Quilombo Urbano do Barranco de São Benedito


A comunidade do Barranco foi constituída através da migração de
maranhenses, entre estes alguns ex-escravizados que, em torno de 1890, se deslocaram
de navio da cidade de Alcântara, no Estado do Maranhão, para Manaus. Dentre eles,
estavam Felipe Beckman, um negro descendente de barbadianos, sua esposa Maroca
Beckman e Maria Severa Nascimento Fonseca, ex-escravizada, que veio acompanhada
de seus filhos Raimundo, Manoel e Antônio, trazendo a imagem de São Benedito. Ao
chegarem, estabeleceram-se no bairro atualmente conhecido como Praça 14 de Janeiro,
especificamente na Rua Japurá, nas proximidades do centro.

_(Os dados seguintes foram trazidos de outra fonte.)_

theorem advance_keeps {ps : Nat} {z s : State} (hz : Keeps ps z s) (hs : Sub 0xfffffffff ps) (r : MsResult) :
    Keeps ps z (advance r s) := by
  have k_doM15 : Sub 0x8040 ps := sub_of hs rfl
  have k_doM14 : Sub 0xbb41 ps := sub_of hs rfl
  have k_doM12 : Sub 0xfffffffff ps := sub_of hs rfl
  have k_doM11 : Sub 0x100582240 ps := sub_of hs rfl
  have k_doM10 : Sub 0xfffffffff ps := sub_of hs rfl
  have k_doM9 : Sub 0x600002240 ps := sub_of hs rfl
  have k_doM8 : Sub 0x2240 ps := sub_of hs rfl
  have k_doM7 : Sub 0xfffffffff ps := sub_of hs rfl
  have k_doM5 : Sub 0x80002042 ps := sub_of hs rfl
  have k_doM4 : Sub 0xfffffffff ps := sub_of hs rfl
  have k_doM3 : Sub 0x40 ps := sub_of hs rfl
  have k_doM2 : Sub 0xfffffffff ps := sub_of hs rfl
  have k_doM1 : Sub 0xfffffffff ps := sub_of hs rfl
  have k_reach : Sub 0x40 ps := sub_of hs rfl
  unfold advance
  repeat'
    first
    | with_reducible refine keeps_ite (fun _ => ?_) (fun _ => ?_) | with_reducible assumption
    | with_reducible refine doM15_keeps ?_ k_doM15 | with_reducible refine doM14_keeps ?_ k_doM14 _
    | with_reducible refine doM12_keeps ?_ k_doM12 | with_reducible refine doM11_keeps ?_ k_doM11 _
    | with_reducible refine doM10_keeps ?_ k_doM10 _ _ | with_reducible refine doM9_keeps ?_ k_doM9 _ _
    | with_reducible refine doM8_keeps ?_ k_doM8 _ | with_reducible refine doM7_keeps ?_ k_doM7 _
    | with_reducible refine doM5_keeps ?_ k_doM5 | with_reducible refine doM4_keeps ?_ k_doM4 _ _
    | with_reducible refine doM3_keeps ?_ k_doM3 _ | with_reducible refine doM2_keeps ?_ k_doM2 _
    | with_reducible refine doM1_keeps ?_ k_doM1 _ | with_reducible refine reach_keeps ?_ k_reach _ | intro _
    | split

theorem execStartSequence_keeps {ps : Nat} {z s : State} (hz : Keeps ps z s) (hs : Sub 0x40 ps)  :
    ∀ z', execStartSequence s = .next z' → Keeps ps z z' := by
  have k_startSequence : Sub 0x40 ps := sub_of hs rfl
  intro z' e'
  unfold execStartSequence at e'
  cases e'
  repeat'
    first
    | with_reducible refine keeps_ite (fun _ => ?_) (fun _ => ?_) | with_reducible assumption
    | with_reducible refine startSequence_keeps ?_ k_startSequence | intro _

theorem execMilestoneAdvance_keeps {ps : Nat} {z s : State} (hz : Keeps ps z s) (hs : Sub 0xfffffffff ps) (r :
    MsResult) : ∀ z', execMilestoneAdvance r s = .next z' → Keeps ps z z' := by
  have k_advance : Sub 0xfffffffff ps := sub_of hs rfl
  intro z' e'
  unfold execMilestoneAdvance at e'
  cases e'
  repeat'
    first
    | with_reducible refine keeps_ite (fun _ => ?_) (fun _ => ?_) | with_reducible assumption
    | with_reducible refine advance_keeps ?_ k_advance _ | intro _

theorem execProgressTick_keeps {ps : Nat} {z s : State} (hz : Keeps ps z s) (hs : Sub 0x40 ps)  :
    ∀ z', execProgressTick s = .next z' → Keeps ps z z' := by
  have k_modClk : Sub 0x40 ps := sub_of hs rfl
  intro z' e'
  unfold execProgressTick at e'
  cases e'
  repeat'
    first
    | with_reducible refine keeps_ite (fun _ => ?_) (fun _ => ?_) | with_reducible assumption
    | with_reducible refine modClk_keeps ?_ k_modClk _ | intro _

theorem execStallWindowExpire_keeps {ps : Nat} {z s : State} (hz : Keeps ps z s) (hs : Sub 0xfffffffff ps)  :
    ∀ z', execStallWindowExpire s = .next z' → Keeps ps z z' := by
  have k_faultPath : Sub 0xfffffffff ps := sub_of hs rfl
  intro z' e'
  unfold execStallWindowExpire at e'
  cases e'
  repeat'
    first
    | with_reducible refine keeps_ite (fun _ => ?_) (fun _ => ?_) | with_reducible assumption
    | with_reducible refine faultPath_keeps ?_ k_faultPath _ | intro _

theorem execMilestoneLimitExpire_keeps {ps : Nat} {z s : State} (hz : Keeps ps z s) (hs : Sub 0xfffffffff ps)  :
    ∀ z', execMilestoneLimitExpire s = .next z' → Keeps ps z z' := by
  have k_doM3 : Sub 0x40 ps := sub_of hs rfl
  have k_reach : Sub 0x40 ps := sub_of hs rfl
  have k_faultPath : Sub 0xfffffffff ps := sub_of hs rfl
  intro z' e'
  unfold execMilestoneLimitExpire at e'
  cases e'
  repeat'
    first
    | with_reducible refine keeps_ite (fun _ => ?_) (fun _ => ?_) | with_reducible assumption
    | with_reducible refine doM3_keeps ?_ k_doM3 _ | with_reducible refine reach_keeps ?_ k_reach _
    | with_reducible refine faultPath_keeps ?_ k_faultPath _ | intro _

theorem execFaultPathHoldEnd_keeps {ps : Nat} {z s : State} (hz : Keeps ps z s) (hs : Sub 0x40 ps)  :
    ∀ z', execFaultPathHoldEnd s = .next z' → Keeps ps z z' := by
  have k_startSequence : Sub 0x40 ps := sub_of hs rfl
  have k_modClk : Sub 0x40 ps := sub_of hs rfl
  intro z' e'
  unfold execFaultPathHoldEnd at e'
  cases e'
  repeat'
    first
    | with_reducible refine keeps_ite (fun _ => ?_) (fun _ => ?_) | with_reducible assumption
    | with_reducible refine startSequence_keeps ?_ k_startSequence
    | with_reducible refine modClk_keeps ?_ k_modClk _ | intro _

theorem execHostLinkInL0_keeps {ps : Nat} {z s : State} (hz : Keeps ps z s) (hs : Sub 0x40 ps)  :
    ∀ z', execHostLinkInL0 s = .next z' → Keeps ps z z' := by
  have k_modClk : Sub 0x40 ps := sub_of hs rfl
  intro z' e'
  unfold execHostLinkInL0 at e'
  cases e'
  repeat'
    first
    | with_reducible refine keeps_ite (fun _ => ?_) (fun _ => ?_) | with_reducible assumption
    | with_reducible refine modClk_keeps ?_ k_modClk _ | intro _

end Sys2Proof.Laws
end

Paulatinamente, outros migrantes se instalaram no local constituindo uma


comunidade que, inicialmente, ficou conhecida como Colônia dos maranhenses ou
reduto dos negros. Esses movimentos migratórios foram incentivados pelo governador
do Estado do Amazonas Eduardo Gonçalves Ribeiro, um negro maranhense que
implementou o projeto modernização da cidade manauara. Para isso, mobilizou um
contingente de trabalhadores locais, bem como de outras regiões, tendo em vista a
materialização dos ideais de progresso e civilização, principalmente através das
construções arquitetônicas inspiradas na Belle Époque europeia (entre elas estão o
Teatro Amazonas, o Reservatório Mocó, o Palácio da Justiça e a Ponte da Sete de
Setembro que foram consagrados como locais históricos).

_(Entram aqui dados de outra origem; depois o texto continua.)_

-- ==== Sys2Proof/Laws/KeepsManagement.lean ====
section
/-!
SUPPORT. Sys2Proof/Laws/KeepsManagement.lean: the operations of Sys2Proof/Machine/Management.lean keep what Laws/Keeps.lean says.
-/
namespace Sys2Proof.Laws
open Sys2Proof.Machine

theorem i3cAnswer_keeps {ps : Nat} {z s : State} (hz : Keeps ps z s) (hs : Sub 0x1 ps) (b : Option (List Byte)) :
    Keeps ps z (i3cAnswer b s) := by
  have k_emit : Sub 0x1 ps := sub_of hs rfl
  unfold i3cAnswer
  repeat'
    first
    | with_reducible assumption | with_reducible refine emit_keeps ?_ k_emit _

theorem ibiRequest_keeps {ps : Nat} {z s : State} (hz : Keeps ps z s) (hs : Sub 0x101 ps)  :
    Keeps ps z (ibiRequest s) := by
  have k_emit : Sub 0x1 ps := sub_of hs rfl
  have k_modMgt : Sub 0x100 ps := sub_of hs rfl
  unfold ibiRequest
  repeat'
    first
    | with_reducible refine keeps_ite (fun _ => ?_) (fun _ => ?_) | with_reducible assumption
    | with_reducible refine emit_keeps ?_ k_emit _ | with_reducible refine modMgt_keeps ?_ k_modMgt _ | intro _

theorem i3cDo_keeps {ps : Nat} {z s : State} (hz : Keeps ps z s) (hs : Sub 0x0 ps) (f : State → State) (h_f : ∀ z
    x0, Keeps ps z x0 → Keeps ps z (f x0)) : Keeps ps z (i3cDo f s) := by
  unfold i3cDo
  repeat'
    first
    | with_reducible refine keeps_ite (fun _ => ?_) (fun _ => ?_) | with_reducible assumption
    | with_reducible refine h_f _ _ ?_ | intro _

theorem execSetdasa_keeps {ps : Nat} {z s : State} (hz : Keeps ps z s) (hs : Sub 0x101 ps) (static : Nat) (addr :
    Nat) : ∀ z', execSetdasa static addr s = .next z' → Keeps ps z z' := by
  have k_i3cAnswer : Sub 0x1 ps := sub_of hs rfl
  have k_modMgt : Sub 0x100 ps := sub_of hs rfl
  intro z' e'
  unfold execSetdasa at e'
  cases e'
  repeat'
    first
    | with_reducible refine keeps_ite (fun _ => ?_) (fun _ => ?_) | with_reducible assumption
    | with_reducible refine i3cAnswer_keeps ?_ k_i3cAnswer _ | with_reducible refine modMgt_keeps ?_ k_modMgt _
    | intro _

theorem execEntdaa_keeps {ps : Nat} {z s : State} (hz : Keeps ps z s) (hs : Sub 0x101 ps) (addr : Nat) :
    ∀ z', execEntdaa addr s = .next z' → Keeps ps z z' := by
  have k_i3cAnswer : Sub 0x1 ps := sub_of hs rfl
  have k_modMgt : Sub 0x100 ps := sub_of hs rfl
  intro z' e'
  unfold execEntdaa at e'
  cases e'
  repeat'
    first
    | with_reducible refine keeps_ite (fun _ => ?_) (fun _ => ?_) | with_reducible assumption
    | with_reducible refine i3cAnswer_keeps ?_ k_i3cAnswer _ | with_reducible refine modMgt_keeps ?_ k_modMgt _
    | intro _

theorem execSetnewda_keeps {ps : Nat} {z s : State} (hz : Keeps ps z s) (hs : Sub 0x101 ps) (addr : Nat) :
    ∀ z', execSetnewda addr s = .next z' → Keeps ps z z' := by
  have k_i3cDo : Sub 0x0 ps := sub_of hs rfl
  have k_i3cAnswer : Sub 0x1 ps := sub_of hs rfl
  have k_modMgt : Sub 0x100 ps := sub_of hs rfl
  intro z' e'
  unfold execSetnewda at e'
  cases e'
  repeat'
    first
    | with_reducible assumption | with_reducible refine i3cDo_keeps ?_ k_i3cDo _ ?_
    | with_reducible refine i3cAnswer_keeps ?_ k_i3cAnswer _ | with_reducible refine modMgt_keeps ?_ k_modMgt _
    | intro _

theorem execRstdaa_keeps {ps : Nat} {z s : State} (hz : Keeps ps z s) (hs : Sub 0x101 ps)  :
    ∀ z', execRstdaa s = .next z' → Keeps ps z z' := by
  have k_i3cDo : Sub 0x0 ps := sub_of hs rfl
  have k_i3cAnswer : Sub 0x1 ps := sub_of hs rfl
  have k_modMgt : Sub 0x100 ps := sub_of hs rfl
  intro z' e'
  unfold execRstdaa at e'
  cases e'
  repeat'
    first
    | with_reducible assumption | with_reducible refine i3cDo_keeps ?_ k_i3cDo _ ?_
    | with_reducible refine i3cAnswer_keeps ?_ k_i3cAnswer _ | with_reducible refine modMgt_keeps ?_ k_modMgt _
    | intro _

Os migrantes maranhenses trabalharam como mestre de obras, carpinteiros,


pedreiros, ferreiros, entre outras. Ademais, atuaram na marinha naval, já as mulheres
exerceram diversos ofícios, como lavadeiras, passadeiras, quitandeiras e cozinheiras.
Além da dimensão do trabalho, as práticas festivo-religiosas desempenharam um papel
significativo na comunidade negra, tendo em vista que possibilitaram a criação de
espaços de sociabilidade e o fortalecimento de suas redes de solidariedade. O Boi
Caprichoso e a Festa de São Benedito foram duas comemorações especialmente
celebradas famílias negras maranhenses e seus descendentes.

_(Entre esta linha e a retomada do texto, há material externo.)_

-- ==== Sys2Proof/Laws/State.lean ====
section
/-!
SUPPORT. Sys2Proof/Laws/State.lean: what each change of one part of the state leaves in every field, so that no later proof
unfolds a record update.
-/
namespace Sys2Proof.Laws
open Sys2Proof.Machine

/-! ## `modMod` -/

@[simp] theorem modMod_pending (f : ModuleState → ModuleState) (s : State) : (modMod f s).pending = s.pending := rfl
@[simp] theorem modMod_out (f : ModuleState → ModuleState) (s : State) : (modMod f s).out = s.out := rfl
@[simp] theorem modMod_draws (f : ModuleState → ModuleState) (s : State) : (modMod f s).draws = s.draws := rfl
@[simp] theorem modMod_now (f : ModuleState → ModuleState) (s : State) : (modMod f s).now = s.now := rfl
@[simp] theorem modMod_hold64 (f : ModuleState → ModuleState) (s : State) : (modMod f s).hold64 = s.hold64 := rfl
@[simp] theorem modMod_latch64 (f : ModuleState → ModuleState) (s : State) : (modMod f s).latch64 = s.latch64 := rfl
@[simp] theorem modMod_mod (f : ModuleState → ModuleState) (s : State) : (modMod f s).mod = f s.mod := rfl
@[simp] theorem modMod_clk (f : ModuleState → ModuleState) (s : State) : (modMod f s).clk = s.clk := rfl
@[simp] theorem modMod_flt (f : ModuleState → ModuleState) (s : State) : (modMod f s).flt = s.flt := rfl
@[simp] theorem modMod_mgt (f : ModuleState → ModuleState) (s : State) : (modMod f s).mgt = s.mgt := rfl
@[simp] theorem modMod_log (f : ModuleState → ModuleState) (s : State) : (modMod f s).log = s.log := rfl
@[simp] theorem modMod_owl (f : ModuleState → ModuleState) (s : State) : (modMod f s).owl = s.owl := rfl
@[simp] theorem modMod_pwr (f : ModuleState → ModuleState) (s : State) : (modMod f s).pwr = s.pwr := rfl
@[simp] theorem modMod_led (f : ModuleState → ModuleState) (s : State) : (modMod f s).led = s.led := rfl
@[simp] theorem modMod_nv (f : ModuleState → ModuleState) (s : State) : (modMod f s).nv = s.nv := rfl
@[simp] theorem modMod_hif (f : ModuleState → ModuleState) (s : State) : (modMod f s).hif = s.hif := rfl
@[simp] theorem modMod_cmd (f : ModuleState → ModuleState) (s : State) : (modMod f s).cmd = s.cmd := rfl
@[simp] theorem modMod_ctxs (f : ModuleState → ModuleState) (s : State) : (modMod f s).ctxs = s.ctxs := rfl
@[simp] theorem modMod_mems (f : ModuleState → ModuleState) (s : State) : (modMod f s).mems = s.mems := rfl
@[simp] theorem modMod_evs (f : ModuleState → ModuleState) (s : State) : (modMod f s).evs = s.evs := rfl
@[simp] theorem modMod_mem (f : ModuleState → ModuleState) (s : State) : (modMod f s).mem = s.mem := rfl
@[simp] theorem modMod_poison (f : ModuleState → ModuleState) (s : State) : (modMod f s).poison = s.poison := rfl
@[simp] theorem modMod_tsk (f : ModuleState → ModuleState) (s : State) : (modMod f s).tsk = s.tsk := rfl
@[simp] theorem modMod_hbm (f : ModuleState → ModuleState) (s : State) : (modMod f s).hbm = s.hbm := rfl
@[simp] theorem modMod_ime (f : ModuleState → ModuleState) (s : State) : (modMod f s).ime = s.ime := rfl
@[simp] theorem modMod_lnk (f : ModuleState → ModuleState) (s : State) : (modMod f s).lnk = s.lnk := rfl
@[simp] theorem modMod_wmk (f : ModuleState → ModuleState) (s : State) : (modMod f s).wmk = s.wmk := rfl
@[simp] theorem modMod_col (f : ModuleState → ModuleState) (s : State) : (modMod f s).col = s.col := rfl
@[simp] theorem modMod_runners (f : ModuleState → ModuleState) (s : State) : (modMod f s).runners = s.runners := rfl
@[simp] theorem modMod_admits (f : ModuleState → ModuleState) (s : State) : (modMod f s).admits = s.admits := rfl
@[simp] theorem modMod_ing (f : ModuleState → ModuleState) (s : State) : (modMod f s).ing = s.ing := rfl
@[simp] theorem modMod_ckp (f : ModuleState → ModuleState) (s : State) : (modMod f s).ckp = s.ckp := rfl
@[simp] theorem modMod_sec (f : ModuleState → ModuleState) (s : State) : (modMod f s).sec = s.sec := rfl
@[simp] theorem modMod_lcs (f : ModuleState → ModuleState) (s : State) : (modMod f s).lcs = s.lcs := rfl
@[simp] theorem modMod_mxe (f : ModuleState → ModuleState) (s : State) : (modMod f s).mxe = s.mxe := rfl
@[simp] theorem modMod_vcu (f : ModuleState → ModuleState) (s : State) : (modMod f s).vcu = s.vcu := rfl
@[simp] theorem modMod_svc (f : ModuleState → ModuleState) (s : State) : (modMod f s).svc = s.svc := rfl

A festa do boi que se chamava Caprichoso era organizada por Raimundo


Nascimento Fonseca, filho de Maria Severa. Na perspectiva de Vinícius Alves,
professor e pesquisador da Comunidade do Barranco, a festa do Boi ganhou prestígio
devido à competição que passou a ser realizada em um curral, sendo que o seu principal
concorrente era o boi Mina de Ouro, do bairro Boulevard, que tinha como um dos
fundadores o senhor Elias. Já o Festejo de São Benedito começou a ser celebrado ainda
na cidade de Alcântara, devido a uma promessa realizada por Felipe Beckman. Com a
mudança para o Amazonas, a devoção negra foi trazida e ressignificada.

Para Jamily Silva, quilombola e atual coordenadora da festividade, a


religiosidade a princípio incluía o tambor de crioula, posteriormente passou a incorporar
os batuques, pois era uma prática comum nos festejos de santos da cidade de Manaus. A
festa do santo preto tem sido transmitida de geração a geração entre as famílias negras
maranhenses e seus descendentes, atuando como um “canal de expressão e comunicação
de suas identidades”. O patrimônio cultural negro, juntamente com as histórias e
memórias da Comunidade do Barranco, permitiram a esses sujeitos acionarem o
reconhecimento quilombola pela Fundação Palmares.

O processo teve início através do projeto MPF em movimento, que tinha o


intuito de dialogar com povos tradicionais e movimentos sociais tanto da metrópole,
quanto dos interiores do Amazonas. Através disso, foi possível a identificação da
comunidade negra e no mês outubro de 2013 foi agendada uma visita ao local integrada
pelo procurador Júlio Araújo da Silva, juntamente com alguns membros do MPF/AM,
com o intuito de coletar informações acerca da Festa de São Benedito e outras tradições
culturais do bairro da Praça 14 de Janeiro. A partir disso, constatou-se que o
agrupamento se enquadraria nos critérios de um quilombo, tendo em vista o
compartilhamento de suas experiências, de seus costumes e valores, bem como da
manifestação festivo-religiosa em honras ao santo preto, há mais de um século.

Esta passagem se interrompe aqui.